- **GOAL OF THE EXERCISE**
Among the records below, find the lines that contain "obtain" and copy each of them.

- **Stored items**

┄┄┄┄┄┄┄┄┄┄

/-- Settles O23. -/
theorem statusWordBits : Obligations.StatusWordBits := by
  intro s _ hd
  obtain ⟨h0, h1, h2, h3⟩ := jbStatus_getLsbD_low s
  refine ⟨_, _, exec_rdreg_jbStatus hd, rfl, rfl, ?_, ?_, ?_, ?_, fun b => jbStatus_getLsbD_high s⟩
  · rw [h0, playing_iff]
  · rw [h1, needFill_iff]; rfl
  · rw [h2, empty_iff]
  · rw [h3, full_iff]

/-- The three values of JB_STATUS after a reset: an empty buffer is not full, and asks for a frame unless both thresholds
are 0 (10 R44). -/
theorem jbStatus_afterReset {c : Cfg} (hc : configOk c = true) (ssrcInit : Word) (seqInit : Half) (tsInit : Word)
    (s : State) : jbStatus (afterReset c ssrcInit seqInit tsInit s) =
      if 0 < prefillBytes c then 0b0110 else if refillBytes c = 0 then 0b0101 else 0b0111 := by
  obtain ⟨-, -, -, -, hcap, -, hframe, -⟩ := (Laws.configOk_iff c).mp hc
  have hfull : full (afterReset c ssrcInit seqInit tsInit s) = false := by
    rw [← Bool.not_eq_true, full_iff]
    exact (Nat.lt_of_lt_of_le Nat.zero_lt_one hcap).ne
  have hempty : empty (afterReset c ssrcInit seqInit tsInit s) = true := rfl
  obtain hpre | hpre := Nat.eq_zero_or_pos (prefillBytes c)
  · obtain hre | hre := Nat.eq_zero_or_pos (refillBytes c)
    · simp [jbStatus, hfull, hempty, playing, needFill, initialPhase, hpre, hre]
    · simp [jbStatus, hfull, hempty, playing, needFill, initialPhase, free, hpre, hre, hframe, Nat.ne_of_gt hre]
  · simp [jbStatus, hfull, hempty, playing, needFill, initialPhase, hpre, Nat.ne_of_gt hpre]

/-- Settles O12. -/
theorem resetSetsEveryRegister : Obligations.ResetSetsEveryRegister := by
  intro s c ssrcInit seqInit tsInit rest hs hpt hrate hwidth hclock hframe hcap hprefill
  have hc : configOk c = true :=
    (Laws.configOk_iff c).mpr ⟨hpt, hrate, hwidth, hclock, Nat.le_trans hframe hcap, hframe, hcap, hprefill⟩
  exact ⟨_, (step_of_script_reset hs).trans (Laws.resetBlock_eq_next.mpr ⟨hc, rfl⟩), rfl, rfl, rfl, rfl, rfl, rfl, rfl,
    _, _, exec_rdreg_jbStatus rfl, rfl, jbStatus_afterReset hc ssrcInit seqInit tsInit _⟩

end Sys2Proof.Proofs
end

section
/-!
The two units read and write disjoint state, so their commands commute; and the idempotent commands (spec 20 R56, R60).
-/

namespace Sys2Proof.Proofs

open Sys2Proof.Machine

/-! ### What each unit reads and writes -/

/-- The framer is independent of the buffer (10 R19): what a framer command returns and leaves of the session is settled
by the configuration, the session and DIN, and it writes nothing else of the block. -/
theorem exec_framerCommand_local {i : Instr} {s : State} (hi : isFramerCommand i = true)
    (hd : dinOk i s.din.length = true) :
    ∃ r f, ∀ t : State, t.cfg = s.cfg → t.session = s.session → t.din = s.din →
      exec i t = .next (answer r { t with session := f }) := by
  cases i with
  | encode len =>
    obtain rfl | hlen := eq_or_ne len 0
    · refine ⟨mkResult .badLength 0 [], s.session, ?_⟩
      rintro ⟨⟩ rfl rfl rfl
      exact Laws.perform_eq_next.mpr ⟨hd, rfl⟩
    · refine ⟨mkResult .ok (len + headerBytes) (rtpHeader s.cfg s.session ++ s.din), advance s.cfg len s.session, ?_⟩
      rintro ⟨⟩ rfl rfl rfl
      exact Laws.perform_eq_next.mpr ⟨hd, if_neg hlen⟩
  | decode capacity =>
    refine ⟨decodeResult capacity s.din, s.session, ?_⟩
    rintro ⟨⟩ rfl rfl rfl
    exact Laws.perform_eq_next.mpr ⟨hd, rfl⟩
  | nop | jbWrite _ | jbFill _ | jbPlay _ | jbReset | rdreg _ => cases hi

/-- The buffer is independent of the framer (10 R19): what a buffer command returns and leaves of the buffer is settled by
the configuration, the buffer and DIN, and it writes nothing else of the block. -/
theorem exec_bufferCommand_local {j : Instr} {s : State} (hj : isBufferCommand j = true)
    (hd : dinOk j s.din.length = true) :
    ∃ r jb, ∀ t : State, t.cfg = s.cfg → t.jb = s.jb → t.din = s.din →
      exec j t = .next (answer r { t with jb := jb }) := by
  cases j with
  | jbWrite n =>
    refine ⟨storeResult n s, storedJb n s, ?_⟩
    rintro ⟨⟩ rfl rfl rfl
    exact Laws.perform_eq_next.mpr ⟨hd, rfl⟩
  | jbFill n =>
    cases hneed : needFill s with
    | true =>
      refine ⟨storeResult n s, storedJb n s, ?_⟩
      rintro ⟨⟩ rfl rfl rfl
      exact Laws.perform_eq_next.mpr ⟨hd, if_pos hneed⟩
    | false =>
      refine ⟨mkResult .notNeeded 0 [], s.jb, ?_⟩
      rintro ⟨⟩ rfl rfl rfl
      exact Laws.perform_eq_next.mpr ⟨hd, if_neg (Bool.eq_false_iff.mp hneed)⟩
  | jbPlay n =>
    cases hp : s.jb.phase with
    | prefill =>
      refine ⟨mkResult .notStarted 0 [], s.jb, ?_⟩
      rintro ⟨⟩ rfl rfl rfl
      exact Laws.perform_eq_next.mpr ⟨hd, by rw [hp]⟩
    | playing =>
      refine ⟨mkResult (if tickUnderflows s then .underflow else .ok) (played n s) (fetchBytes s (played n s)),
        playedJb n s, ?_⟩
      rintro ⟨⟩ rfl rfl rfl
      exact Laws.perform_eq_next.mpr ⟨hd, by rw [hp]; rfl⟩
  | jbReset =>
    refine ⟨mkResult .ok 0 [], emptied s.cfg s.jb, ?_⟩
    rintro ⟨⟩ rfl rfl rfl
    exact Laws.perform_eq_next.mpr ⟨hd, rfl⟩
  | nop | encode _ | decode _ | rdreg _ => cases hj

/-! ### Either order -/

theorem dinOk_of_presentationOk {w : Word} {din : List Byte} {i : Instr} (hw : decode w = .command i)
    (h : presentationOk w din = true) : dinOk i din.length = true := by
  simpa only [presentationOk, hw] using h

/-- Two presentations run one after the other. -/
theorem runSteps_two_commands {s t u : State} {w v : Word} {din dat : List Byte} {i j : Instr}
    (hw : decode w = .command i) (hv : decode v = .command j)
    (hi : exec i (latch [.command v dat] din s) = .next t) (hj : exec j (latch [] dat t) = .next u) :
    runSteps 2 { s with script := [.command w din, .command v dat] } = .next u := by
  have hfirst : step { s with script := [.command w din, .command v dat] } = .next t :=
    (Laws.step_command rfl hw).trans hi
  obtain ⟨-, hscript, -⟩ := Laws.exec_cases hi
  have hsecond : step t = .next u := (Laws.step_command (hscript.trans (Laws.latch_script ..)) hv).trans hj
  exact (Laws.runSteps_succ hfirst).trans (Laws.runSteps_succ hsecond)

/-- Settles O18: neither command touches what the other reads, so each finds the same operands in either order. -/
theorem framerAndBufferCommandsCommute : Obligations.FramerAndBufferCommandsCommute := by
  intro s w v din dat i j hw hv hi hj hwd hvd
  obtain ⟨r, f, hframer⟩ :=
    exec_framerCommand_local (s := latch [] din s) hi (dinOk_of_presentationOk hw hwd)
  obtain ⟨q, jb, hbuffer⟩ :=
    exec_bufferCommand_local (s := latch [] dat s) hj (dinOk_of_presentationOk hv hvd)
  exact ⟨_, _, r, q,
    runSteps_two_commands hw hv (hframer _ rfl rfl rfl) (hbuffer _ rfl rfl rfl),
    runSteps_two_commands hv hw (hbuffer _ rfl rfl rfl) (hframer _ rfl rfl rfl),
    List.append_assoc .., List.append_assoc .., rfl, rfl, rfl⟩

/-! ### Idempotent commands -/

section WithoutDin

variable {s : State} (hd : s.din = [])
include hd

theorem exec_nop : exec .nop s = .next (answer (mkResult .ok 0 []) s) :=
  Laws.perform_eq_next.mpr ⟨by simp [dinOk, hd], rfl⟩

theorem exec_rdreg (k : Nat) : exec (.rdreg k) s = .next (answer (rdregResult s k) s) :=
  Laws.perform_eq_next.mpr ⟨by simp [dinOk, hd], rfl⟩

theorem exec_jbReset : exec .jbReset s = .next (answer (mkResult .ok 0 []) { s with jb := emptied s.cfg s.jb }) :=
  Laws.perform_eq_next.mpr ⟨by simp [dinOk, hd], rfl⟩

end WithoutDin

/-- No register that RDREG selects is at the port (10 R41). -/
@[simp] theorem rdregResult_answer (r : Result) (s : State) (k : Nat) :
    rdregResult (answer r s) k = rdregResult s k := rfl

theorem emptied_emptied (c : Cfg) (jb : JitterBuffer) : emptied c (emptied c jb) = emptied c jb := rfl

/-- Settles O37: the first command leaves DIN empty and everything the second reads as it found it. -/
theorem idempotentCommands : Obligations.IdempotentCommands := by
  rintro s i hd (rfl | rfl | ⟨k, rfl⟩)
  · exact ⟨_, _, _, exec_nop hd, exec_nop rfl, rfl, rfl, rfl, rfl, rfl⟩
  · exact ⟨_, _, _, exec_jbReset hd, exec_jbReset rfl, rfl, rfl, rfl, rfl, emptied_emptied ..⟩
  · exact ⟨_, _, _, exec_rdreg hd k, exec_rdreg rfl k, rfl, by simp, rfl, rfl, rfl⟩

end Sys2Proof.Proofs
end

section
/-!
Decoding and encoding are inverse: a word is a command exactly when its three fields are the command's (spec 30 R66,
R67, R69, R71).
-/

namespace Sys2Proof.Proofs

/-! ### The fields of a command -/

/-- What a command's word holds in SUB (30 R71). -/
def subOf : Instr → Nat
  | .nop => 0
  | .encode _ => 0
  | .decode _ => 0
  | .jbWrite _ => 0
  | .jbFill _ => 0
  | .jbPlay _ => 0
  | .jbReset => 0
  | .rdreg index => index

/-- What a command's word holds in LEN (30 R71). -/
def lenOf : Instr → Nat
  | .nop => 0
  | .encode len => len
  | .decode capacity => capacity
  | .jbWrite len => len
  | .jbFill len => len
  | .jbPlay len => len
  | .jbReset => 0
  | .rdreg _ => 0

theorem encode_eq_packFields (i : Instr) : encode i = packFields (Laws.opcodeOf i) (subOf i) (lenOf i) := by
  cases i <;> rfl

theorem decodeFields_eq_self (i : Instr) : decodeFields (Laws.opcodeOf i) (subOf i) (lenOf i) = .command i := by
  cases i <;> rfl

theorem opcodeOf_lt (i : Instr) : Laws.opcodeOf i < 2 ^ 8 := by
  cases i <;> simp [Laws.opcodeOf]

theorem wellFormed_iff (i : Instr) : i.WellFormed ↔ subOf i < 2 ^ 8 ∧ lenOf i < 2 ^ 16 := by
  cases i <;> simp [Instr.WellFormed, Instr.wellFormed, subOf, lenOf]

theorem decode_eq_command_iff_fields {w : Word} {i : Instr} : decode w = .command i ↔
    opField w = Laws.opcodeOf i ∧ subField w = subOf i ∧ lenField w = lenOf i := by
  constructor
  · intro h
    obtain ⟨ho, hs, hl, rfl⟩ | ⟨ho, hs, rfl⟩ | ⟨ho, hs, rfl⟩ | ⟨ho, hs, rfl⟩ | ⟨ho, hs, rfl⟩ | ⟨ho, hs, rfl⟩ |
      ⟨ho, hs, hl, rfl⟩ | ⟨ho, hl, rfl⟩ := Laws.decodeFields_eq_command h
    · exact ⟨ho, hs, hl⟩
    · exact ⟨ho, hs, rfl⟩
    · exact ⟨ho, hs, rfl⟩
    · exact ⟨ho, hs, rfl⟩
    · exact ⟨ho, hs, rfl⟩
    · exact ⟨ho, hs, rfl⟩
    · exact ⟨ho, hs, hl⟩
    · exact ⟨ho, rfl, hl⟩
  · rintro ⟨ho, hs, hl⟩
    rw [decode, ho, hs, hl, decodeFields_eq_self]

/-! ### Round trips -/

/-- Settles O1. -/
theorem decodeEncodeRoundTrip : Obligations.DecodeEncodeRoundTrip := by
  intro i hi
  obtain ⟨hs, hl⟩ := (wellFormed_iff i).mp hi
  rw [encode_eq_packFields, Laws.decode_packFields (opcodeOf_lt i) hs hl, decodeFields_eq_self]

/-- Settles O2: a field's value fits the field, and a word is the pack of its fields. -/
theorem decodedWordReencodes : Obligations.DecodedWordReencodes := by
  intro w i h
  obtain ⟨ho, hs, hl⟩ := decode_eq_command_iff_fields.mp h
  refine ⟨(wellFormed_iff i).mpr ⟨hs ▸ Laws.subField_lt w, hl ▸ Laws.lenField_lt w⟩, ?_⟩
  rw [encode_eq_packFields, ← ho, ← hs, ← hl, Laws.packFields_fields]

┄┄┄┄┄┄┄┄┄┄

- **ANSWER TO THE PROBLEM**
  obtain ⟨h0, h1, h2, h3⟩ := jbStatus_getLsbD_low s
  obtain ⟨-, -, -, -, hcap, -, hframe, -⟩ := (Laws.configOk_iff c).mp hc
  obtain hpre | hpre := Nat.eq_zero_or_pos (prefillBytes c)
  · obtain hre | hre := Nat.eq_zero_or_pos (refillBytes c)
    obtain rfl | hlen := eq_or_ne len 0
  obtain ⟨-, hscript, -⟩ := Laws.exec_cases hi
  obtain ⟨r, f, hframer⟩ :=
  obtain ⟨q, jb, hbuffer⟩ :=
    obtain ⟨ho, hs, hl, rfl⟩ | ⟨ho, hs, rfl⟩ | ⟨ho, hs, rfl⟩ | ⟨ho, hs, rfl⟩ | ⟨ho, hs, rfl⟩ | ⟨ho, hs, rfl⟩ |
  obtain ⟨hs, hl⟩ := (wellFormed_iff i).mp hi
  obtain ⟨ho, hs, hl⟩ := decode_eq_command_iff_fields.mp h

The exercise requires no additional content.